AIM OF THE TASK: Set down exactly the lines in the records below that run from the line with "if deviceAt s.map a then s" to the line with "(byteOf v n)", inclusive, and nothing more.

START SUPPLIED MATERIAL

-- ==== Sys2Proof/Machine/Ops.lean ====
section
/-! DEFINITION. Machine/Ops.lean: the named operations over registers and memory, taking a trap, and the fetch. -/

namespace Sys2Proof.Machine

/-- How a meaning, or a step, ends. -/
abbrev Result := Host.Outcome State Fault Refusal

/-! ## Registers (R14, R15) -/

/-- The contents of a general register in a register file. -/
def Regs.get (g : Regs) (r : Reg) : Word :=
  match r with
  | .r0 => g.r0
  | .r1 => g.r1
  | .r2 => g.r2
  | .r3 => g.r3
  | .r4 => g.r4
  | .r5 => g.r5
  | .r6 => g.r6
  | .r7 => g.r7

/-- The register file with one register replaced. -/
def Regs.set (g : Regs) (r : Reg) (v : Word) : Regs :=
  match r with
  | .r0 => { g with r0 := v }
  | .r1 => { g with r1 := v }
  | .r2 => { g with r2 := v }
  | .r3 => { g with r3 := v }
  | .r4 => { g with r4 := v }
  | .r5 => { g with r5 := v }
  | .r6 => { g with r6 := v }
  | .r7 => { g with r7 := v }

/-- Read a general register (R10 `r[i]`); none is hard-wired (R14). -/
def readReg (s : State) (r : Reg) : Word := s.regs.get r

/-- Write a general register (R10 `r[i] <- v`). -/
def writeReg (s : State) (r : Reg) (v : Word) : State := { s with regs := s.regs.set r v }

/-- Write the predicate register (R23). -/
def writeFlag (s : State) (b : Bool) : State := { s with flag := b }

/-- Advance normally: `pc <- pc + 2`, modulo 2^64 (R18, R19). -/
def advance (s : State) : State := { s with pc := s.pc + 2 }

/-- Write pc. -/
def setPc (s : State) (a : Addr) : State := { s with pc := a }

/-- Write ib. -/
def setIb (s : State) (a : Addr) : State := { s with ib := a }

/-! ## Traps (R164, R168) -/

/-- Trap entry (R164): the trapping instruction's address and the cause are saved, pc goes to the trap vector, and r0..r7,
ib, flag and memory keep their values (R165). The run has then ended (R168). There is no return from a trap (R168). -/
def takeTrap (s : State) (c : Cause) : State :=
  { s with tpc := s.pc, tcause := c, pc := Config.trapVector, trapped := true }

/-- The outcome of a run that has ended: Trapped(cause, tpc) (R168, R183). A trap is terminal: nothing is fetched from the
trap vector (D19; notes/assumptions/11.md). -/
def runEnded (s : State) : Option Fault := if s.trapped then some (.trapped s.tcause s.tpc) else none

/-- A packet the decoder gives no instruction for: the first packet of a longer instruction raises IllegalInstruction with
tpc = pc, and the packets after it are not looked at (R58, D16). -/
def takeUndecoded (s : State) : State := takeTrap s .illegalInstruction

/-! ## The memory map (R43) -/

/-- Does a region hold the address? -/
def Region.holds (g : Region) (a : Addr) : Bool := decide (g.base ≤ a.toNat) && decide (a.toNat < g.base + g.size)

/-- What the map allows at an address; `none` where there is no memory (R43). -/
def permAt (map : List Region) (a : Addr) : Option Perm := (map.find? (fun g => Region.holds g a)).map Region.perm

/-- May the byte be fetched? -/
def fetchable (map : List Region) (a : Addr) : Bool := (permAt map a).any Perm.x
/-- May the byte be read as a constant? -/
def constReadable (map : List Region) (a : Addr) : Bool := (permAt map a).any Perm.k
/-- May the byte be read as data? -/
def dataReadable (map : List Region) (a : Addr) : Bool := (permAt map a).any Perm.r
/-- May the byte be written as data? -/
def dataWritable (map : List Region) (a : Addr) : Bool := (permAt map a).any Perm.w
/-- Is there a byte at the address? -/
def mapped (map : List Region) (a : Addr) : Bool := (permAt map a).isSome
/-- Does a device answer data accesses to the byte (R42)? -/
def deviceAt (map : List Region) (a : Addr) : Bool := (permAt map a).any Perm.device

/-- Every region obeys the ISA's one constraint: a byte with X or K has no W (R43). -/
def mapLegal (map : List Region) : Bool := map.all (fun g => g.perm.legal)

/-- Does every one of the `n` bytes from `a` pass the test? Addresses wrap modulo 2^64. -/
def allBytes (n : Nat) (a : Addr) (test : Addr → Bool) : Bool :=
  (List.range n).all (fun k => test (a + BitVec.ofNat 64 k))

/-! ## Bytes of memory -/

/-- The value listed for an address, if there is one. -/
def Memory.lookup (m : Memory) (a : Nat) : Option Byte :=
  match m with
  | [] => none
  | (k, v) :: m => if k = a then some v else Memory.lookup m a

/-- Put a byte into a memory, keeping the addresses rising. -/
def Memory.put (m : Memory) (a : Nat) (b : Byte) : Memory :=
  match m with
  | [] => [(a, b)]
  | (k, v) :: m => if a < k then (a, b) :: (k, v) :: m else if a = k then (a, b) :: m else (k, v) :: Memory.put m a b

/-- The addresses from `lo` on rise strictly and are below 2^64. -/
def Memory.wfFrom (lo : Nat) (m : Memory) : Bool :=
  match m with
  | [] => true
  | (k, _) :: m => decide (lo ≤ k) && decide (k < 2 ^ 64) && Memory.wfFrom (k + 1) m

/-- The canonical form: addresses strictly rising and inside the address space. An unlisted address holds no written byte,
so no entry can repeat what it reads as. -/
def Memory.wf (m : Memory) : Bool := Memory.wfFrom 0 m

/-- What an address that is not listed reads as: a free value, the same at every read (R46, spec/93 section 3). -/
def unlistedByte (a : Addr) : Byte := Config.initialByte a

/-- The byte at an address: the latest write, or the initial contents (R46). -/
def readByte (s : State) (a : Addr) : Byte := (Memory.lookup s.mem a.toNat).getD (unlistedByte a)

/-- Replace the byte at an address. -/
def writeByte (s : State) (a : Addr) (b : Byte) : State := { s with mem := Memory.put s.mem a.toNat b }

/-- The four bytes at an address, little-endian (R35). -/
def read32 (s : State) (a : Addr) : BitVec 32 := readByte s (a + 3) ++ readByte s (a + 2) ++ readByte s (a + 1) ++ readByte s a

/-- The eight bytes at an address, little-endian (R35). -/
def read64 (s : State) (a : Addr) : Word := read32 s (a + 4) ++ read32 s a

/-! ## The four accesses (R36 to R39) -/

/-- `Fetch(pc)`: the 16-bit packet at pc, whose two bytes must be fetchable (R39). -/
def fetch (s : State) : Except Fault Packet :=
  if allBytes 2 s.pc (fetchable s.map) then .ok (packetOfBytes (readByte s s.pc) (readByte s (s.pc + 1)))
  else .error .fetchOutsideMap

/-- `ConstRead(a, 4)` (R38). -/
def constRead32 (s : State) (a : Addr) : Except Fault (BitVec 32) :=
  if allBytes 4 a (constReadable s.map) then .ok (read32 s a) else .error .accessOutsideMap

/-- `ConstRead(a, 8)` (R38). -/
def constRead64 (s : State) (a : Addr) : Except Fault Word :=
  if allBytes 8 a (constReadable s.map) then .ok (read64 s a) else .error .accessOutsideMap

/-- The byte a data read gets: a device byte is a free value, any other byte is memory (R42, D35). -/
def dataByte (s : State) (a : Addr) : Byte :=
  if deviceAt s.map a then Config.deviceByte s.devLog a else readByte s a

/-- The eight bytes a data read gets, little-endian (R35, R36). -/
def dataWord (s : State) (a : Addr) : Word :=
  dataByte s (a + 7) ++ dataByte s (a + 6) ++ dataByte s (a + 5) ++ dataByte s (a + 4) ++
    dataByte s (a + 3) ++ dataByte s (a + 2) ++ dataByte s (a + 1) ++ dataByte s a

/-- Does any of the eight bytes belong to a device? -/
def touchesDevice (map : List Region) (a : Addr) : Bool := !(allBytes 8 a (fun b => !(deviceAt map b)))

/-- Record a data access, if it reached a device (R42: each access is performed once, whole). -/
def recordAccess (s : State) (a : Addr) (e : DeviceEvent) : State :=
  if touchesDevice s.map a then { s with devLog := e :: s.devLog } else s

/-- Is a 64-bit data access aligned (R41)? -/
def aligned8 (a : Addr) : Bool := decide (a.toNat % 8 = 0)

/-- `MemRead(a, 8)` (R36): alignment first, then the permission of every byte (R166). The value, and the state after. -/
def memRead (s : State) (a : Addr) : Except Fault (Word × State) :=
  if !(aligned8 a) then .error .misalignedData
  else if !(allBytes 8 a (dataReadable s.map)) then .error .accessOutsideMap
  else .ok (dataWord s a, recordAccess s a (.read a))

/-- Write one byte of a data write: a byte of a device goes to the device and not to memory (R42). -/
def storeByte (s : State) (a : Addr) (b : Byte) : State :=
  if deviceAt s.map a then s else writeByte s a b

/-- The byte of a value that lies `k` bytes above the lowest address (R37: `v[8k+7 : 8k]`). -/
def byteOf (v : Word) (k : Nat) : Byte := v.extractLsb' (8 * k) 8

/-- Set byte(a + k) to `v[8k+7 : 8k]` for the `n` lowest bytes (R37). -/
def storeBytes (n : Nat) (s : State) (a : Addr) (v : Word) : State :=
  match n with
  | 0 => s
  | n + 1 => storeByte (storeBytes n s a v) (a + BitVec.ofNat 64 n) (byteOf v n)

/-- `MemWrite(a, 8, v)` (R37): alignment first, then that every byte is mapped, then that every byte is writable (R166;
notes/assumptions/12.md). -/
def memWrite (s : State) (a : Addr) (v : Word) : Except Fault State :=
  if !(aligned8 a) then .error .misalignedData
  else if !(allBytes 8 a (mapped s.map)) then .error .accessOutsideMap
  else if !(allBytes 8 a (dataWritable s.map)) then .error .storeToReadOnly
  else .ok (recordAccess (storeBytes 8 s a v) a (.write a v))

/-! ## Loading a packet from outside (notes/assumptions/13.md) -/

/-- Make one byte fetchable and, as R43 asks of such a byte, not writable; nothing if it is fetchable already. -/
def grantFetch (map : List Region) (a : Addr) : List Region :=
  if fetchable map a then map
  else
    let p := (permAt map a).getD { x := false, k := false, r := false, w := false, device := false }
    { base := a.toNat, size := 1, perm := { p with x := true, w := false } } :: map

/-- The platform's loading of one packet at pc, ready to be fetched: its two bytes, the permission to fetch them, and a run
that has not ended. -/
def loadPacketAtPc (s : State) (w : Packet) : State :=
  let t := writeByte (writeByte s s.pc (packetLoByte w)) (s.pc + 1) (packetHiByte w)
  { t with map := grantFetch (grantFetch t.map t.pc) (t.pc + 1), trapped := false }

end Sys2Proof.Machine
end

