-- ==== Sys2Proof/Machine/Alu.lean ====
section
/-! DEFINITION. Machine/Alu.lean: the 64-bit functions of the logic and three-register instructions
(spec/43_compare_logic.md R109 to R117, spec/44_arith.md R120 to R132). No flag is written by any of them (R23). -/

namespace Sys2Proof.Machine

/-- Write a result to rc and advance: how every instruction that only computes a register ends (R15). -/
def setRegNext (s : State) (rc : Reg) (v : Word) : Result := .next (advance (writeReg s rc v))

/-! ## Shifts (R83 to R85, R125 to R127) -/

/-- Logical right shift: `unsigned(v) div 2^n`. -/
def shiftRightLogical (v : Word) (n : Nat) : Word := v >>> n

/-- Arithmetic right shift: `floor(signed(v) / 2^n)`. -/
def shiftRightArith (v : Word) (n : Nat) : Word := v.sshiftRight n

/-- Left shift: `(v * 2^n) mod 2^64`. -/
def shiftLeft (v : Word) (n : Nat) : Word := v <<< n

/-- A register shift count: bits 5:0, the others ignored (R125, D11). -/
def shiftCount (v : Word) : Nat := (v.extractLsb' 0 6).toNat

/-! ## Logic (R110 to R117) -/

/-- The order of the eight bytes reversed (R113). -/
def byteSwap (v : Word) : Word :=
  byteOf v 0 ++ byteOf v 1 ++ byteOf v 2 ++ byteOf v 3 ++ byteOf v 4 ++ byteOf v 5 ++ byteOf v 6 ++ byteOf v 7

/-- The number of consecutive 0 bits starting at bit 0 and going up; 64 for zero (R114, D13). -/
def countTrailingZeros (v : Word) : Nat := ((List.range 64).takeWhile (fun i => !(v.getLsbD i))).length

/-- The number of consecutive 0 bits starting at bit 63 and going down; 64 for zero (R115, D13). -/
def countLeadingZeros (v : Word) : Nat := ((List.range 64).takeWhile (fun i => !(v.getLsbD (63 - i)))).length

/-- The number of bits that are 1 (R116). -/
def countPopulation (v : Word) : Nat := (List.range 64).countP (fun i => v.getLsbD i)

/-- Sign extension from a given source width (R117). -/
def signExtendFrom (w : SextWidth) (v : Word) : Word :=
  match w with
  | .w8 => (v.extractLsb' 0 8).signExtend 64
  | .w16 => (v.extractLsb' 0 16).signExtend 64
  | .w32 => (v.extractLsb' 0 32).signExtend 64

/-! ## Arithmetic (R120, R129, R130) -/

/-- The product's low 64 bits, computed exactly and then narrowed (R129, D33). -/
def mulLow (a b : Word) : Word := BitVec.ofInt 64 (a.toInt * b.toInt)

/-- The signed quotient rounded toward zero, narrowed: −2^63 / −1 wraps to −2^63 (R130, D12). -/
def divSigned (a b : Word) : Word := BitVec.ofInt 64 (Int.tdiv a.toInt b.toInt)

/-- The vector pin packs: `pc + 2 − r[ra]` and `ib − r[rb]`, each cut to its low 32 bits (R120, D38). -/
def pinVector (s : State) (targetIb targetPc : Word) : Word :=
  packLanes (low32 (s.pc + 2 - targetPc)) (low32 (s.ib - targetIb))

end Sys2Proof.Machine
end

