-- ==== Sys2Proof/Machine/Assembler.lean ====
section
/-! DEFINITION. Machine/Assembler.lean: the assembler's pseudo-instructions, relocations and constants, and the register roles
of the calling convention (spec/45_assembler_abi.md). Nothing here changes what the hardware does: every
pseudo-instruction is one of the instructions of Syntax.lean. -/

namespace Sys2Proof.Machine

/-! ## Register roles (R16, R156) -/

/-- The names of Table 3.3, its aliases among them: `fp` is the other name of `s0`. -/
inductive AbiName where
  | ib | sp | s0 | fp | s1 | s2 | t0 | a0 | a1 | ra
  deriving DecidableEq, Repr

/-- What a row of Table 3.3 names: the immediate base, or a general register. -/
inductive AbiPlace where
  | immediateBase
  | general (r : Reg)
  deriving DecidableEq, Repr

/-- The place an ABI name stands for. -/
def abiPlace (n : AbiName) : AbiPlace :=
  match n with
  | .ib => .immediateBase
  | .sp => .general .r0
  | .s0 => .general .r1
  | .fp => .general .r1
  | .s1 => .general .r2
  | .s2 => .general .r3
  | .t0 => .general .r4
  | .a0 => .general .r5
  | .a1 => .general .r6
  | .ra => .general .r7

/-- Callee-save (non-volatile) rows; the others are caller-save (R156). -/
def calleeSave (n : AbiName) : Bool :=
  match n with
  | .ib => true
  | .sp => true
  | .s0 => true
  | .fp => true
  | .s1 => true
  | .s2 => true
  | .t0 => false
  | .a0 => false
  | .a1 => false
  | .ra => false

/-- The 64-bit value in a place. -/
def placeValue (s : State) (p : AbiPlace) : Word :=
  match p with
  | .immediateBase => s.ib
  | .general r => readReg s r

/-- The link register of `call` and `ret`: by the ABI `ra` (R150, R156). -/
def linkReg : Reg := .r7

/-! ## Pseudo-instructions (R146) -/

/-- The pseudo-instructions of Table 3.2. `li` and `la` are the spec's illustrations (R149), `la` in both its forms; `call`
takes the two labels of the function and `ret` the function's entry and the ib it is entered with; their link register is
`ra` (R150). `slot` is the index of the constant the assembler allocates, 64-bit or 32-bit. -/
inductive Pseudo where
  | nop
  | li (rc : Reg) (value : Int) (slot : Nat)
  | laAbsolute (rc : Reg) (symbol : Addr) (slot : Nat)
  | laPcRelative (rc : Reg) (symbol : Addr) (slot : Nat)
  | call (textLabel constLabel : Addr) (slot : Nat)
  | ret (entry entryIb : Addr) (slot : Nat)
  | cmpLt (rc rb : Reg)
  | cmpGt (rc rb : Reg)
  | cmpLe (rc rb : Reg)
  | cmpGe (rc rb : Reg)
  | cmpEq (rc rb : Reg)
  | cmpNe (rc rb : Reg)
  | cmpLtu (rc rb : Reg)
  | cmpGtu (rc rb : Reg)
  | cmpLeu (rc rb : Reg)
  | cmpGeu (rc rb : Reg)
  | cmov (rc rb : Reg)
  | mov (rc rb : Reg)
  | not (rc rb : Reg)
  | neg (rc rb : Reg)
  | bswap (rc rb : Reg)
  | ctz (rc rb : Reg)
  | clz (rc rb : Reg)
  | ctpop (rc rb : Reg)
  | sext (rc rb : Reg)
  deriving DecidableEq, Repr

/-- The instruction a pseudo-instruction is assembled to (R146, R147, R149, R151). -/
def expand (p : Pseudo) : Instr :=
  match p with
  | .nop => .or .r0 .r0 .r0
  | .li rc v slot => if fitsSimm6 v then .movi rc v else .movib rc slot
  | .laAbsolute rc _ slot => .movib rc slot
  | .laPcRelative rc _ slot => .leapc rc slot
  | .call _ _ slot => .jalib linkReg slot
  | .ret _ _ slot => .jtlib linkReg slot
  | .cmpLt rc rb => .compareLt rc rb
  | .cmpGt rc rb => .compareLt rb rc
  | .cmpLe rc rb => .compareGe rb rc
  | .cmpGe rc rb => .compareGe rc rb
  | .cmpEq rc rb => .compareEq rc rb
  | .cmpNe rc rb => .compareNe rc rb
  | .cmpLtu rc rb => .compareLtu rc rb
  | .cmpGtu rc rb => .compareLtu rb rc
  | .cmpLeu rc rb => .compareGeu rb rc
  | .cmpGeu rc rb => .compareGeu rc rb
  | .cmov rc rb => .compareMov rc rb
  | .mov rc rb => .logicMov rc rb
  | .not rc rb => .logicNot rc rb
  | .neg rc rb => .logicNeg rc rb
  | .bswap rc rb => .logicBswap rc rb
  | .ctz rc rb => .logicCtz rc rb
  | .clz rc rb => .logicClz rc rb
  | .ctpop rc rb => .logicCtpop rc rb
  | .sext rc rb => .logicSext rc rb

/-! ## Relocations (R150) -/

/-- `ibcall-reloc(text-label, const-label)` for a jalib at `at_` executed with ib = `ib`:
(text-label − (at_ + 2), const-label − ib). A displacement must fit 32 signed bits (R77); that one which does not is cut to its
low 32 bits, and not refused, is a DESIGN CHOICE (notes/assumptions/25.md). -/
def callReloc (textLabel constLabel at_ ib : Addr) : Word :=
  packLanes (low32 (textLabel - (at_ + 2))) (low32 (constLabel - ib))

/-- `ibret-reloc(block-entry-label)` for a jtlib at `at_` executed with ib = `ib`: (entry − at_, entry ib − ib).
A displacement that does not fit 32 signed bits is cut, as in `callReloc` (DESIGN CHOICE, notes/assumptions/25.md). -/
def retReloc (entry entryIb at_ ib : Addr) : Word := packLanes (low32 (entry - at_)) (low32 (entryIb - ib))

/-! ## The constants the assembler allocates in `.const` (R149, R150) -/

/-- The 64-bit entry of `li` for a value that does not fit movi: the value modulo 2^64 (R149). -/
def liConstant (value : Int) : Word := BitVec.ofInt 64 value

/-- The 64-bit entry of the absolute `la`: the symbol's address (R149). -/
def laAbsoluteConstant (symbol : Addr) : Word := symbol

/-- The 32-bit entry of the position-independent `la` for a leapc at `at_`: symbol − at_, cut to the entry's 32 bits (R149). -/
def laPcRelativeConstant (symbol at_ : Addr) : BitVec 32 := low32 (symbol - at_)

/-- An entry of the immediate block: the index it is addressed by, and its value. -/
inductive ConstEntry where
  /-- At `ib64(slot)`. -/
  | quad (slot : Nat) (value : Word)
  /-- At `ib32(slot)`. -/
  | long (slot : Nat) (value : BitVec 32)
  deriving DecidableEq, Repr

/-- The constant a pseudo-instruction needs when its instruction is at `at_` and runs with ib = `ib`; none for those whose
operands are all in the packet (R146, R149, R150). -/
def allocated (p : Pseudo) (at_ ib : Addr) : Option ConstEntry :=
  match p with
  | .nop => none
  | .li _ v slot => if fitsSimm6 v then none else some (.quad slot (liConstant v))
  | .laAbsolute _ symbol slot => some (.quad slot (laAbsoluteConstant symbol))
  | .laPcRelative _ symbol slot => some (.long slot (laPcRelativeConstant symbol at_))
  | .call text const slot => some (.quad slot (callReloc text const at_ ib))
  | .ret entry entryIb slot => some (.quad slot (retReloc entry entryIb at_ ib))
  | .cmpLt _ _ => none
  | .cmpGt _ _ => none
  | .cmpLe _ _ => none
  | .cmpGe _ _ => none
  | .cmpEq _ _ => none
  | .cmpNe _ _ => none
  | .cmpLtu _ _ => none
  | .cmpGtu _ _ => none
  | .cmpLeu _ _ => none
  | .cmpGeu _ _ => none
  | .cmov _ _ => none
  | .mov _ _ => none
  | .not _ _ => none
  | .neg _ _ => none
  | .bswap _ _ => none
  | .ctz _ _ => none
  | .clz _ _ => none
  | .ctpop _ _ => none
  | .sext _ _ => none

end Sys2Proof.Machine
end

END SUPPLIED MATERIAL

SOLVED EXERCISE:
  if deviceAt s.map a then s else writeByte s a b

/-- The byte of a value that lies `k` bytes above the lowest address (R37: `v[8k+7 : 8k]`). -/
def byteOf (v : Word) (k : Nat) : Byte := v.extractLsb' (8 * k) 8

/-- Set byte(a + k) to `v[8k+7 : 8k]` for the `n` lowest bytes (R37). -/
def storeBytes (n : Nat) (s : State) (a : Addr) (v : Word) : State :=
  match n with
  | 0 => s
  | n + 1 => storeByte (storeBytes n s a v) (a + BitVec.ofNat 64 n) (byteOf v n)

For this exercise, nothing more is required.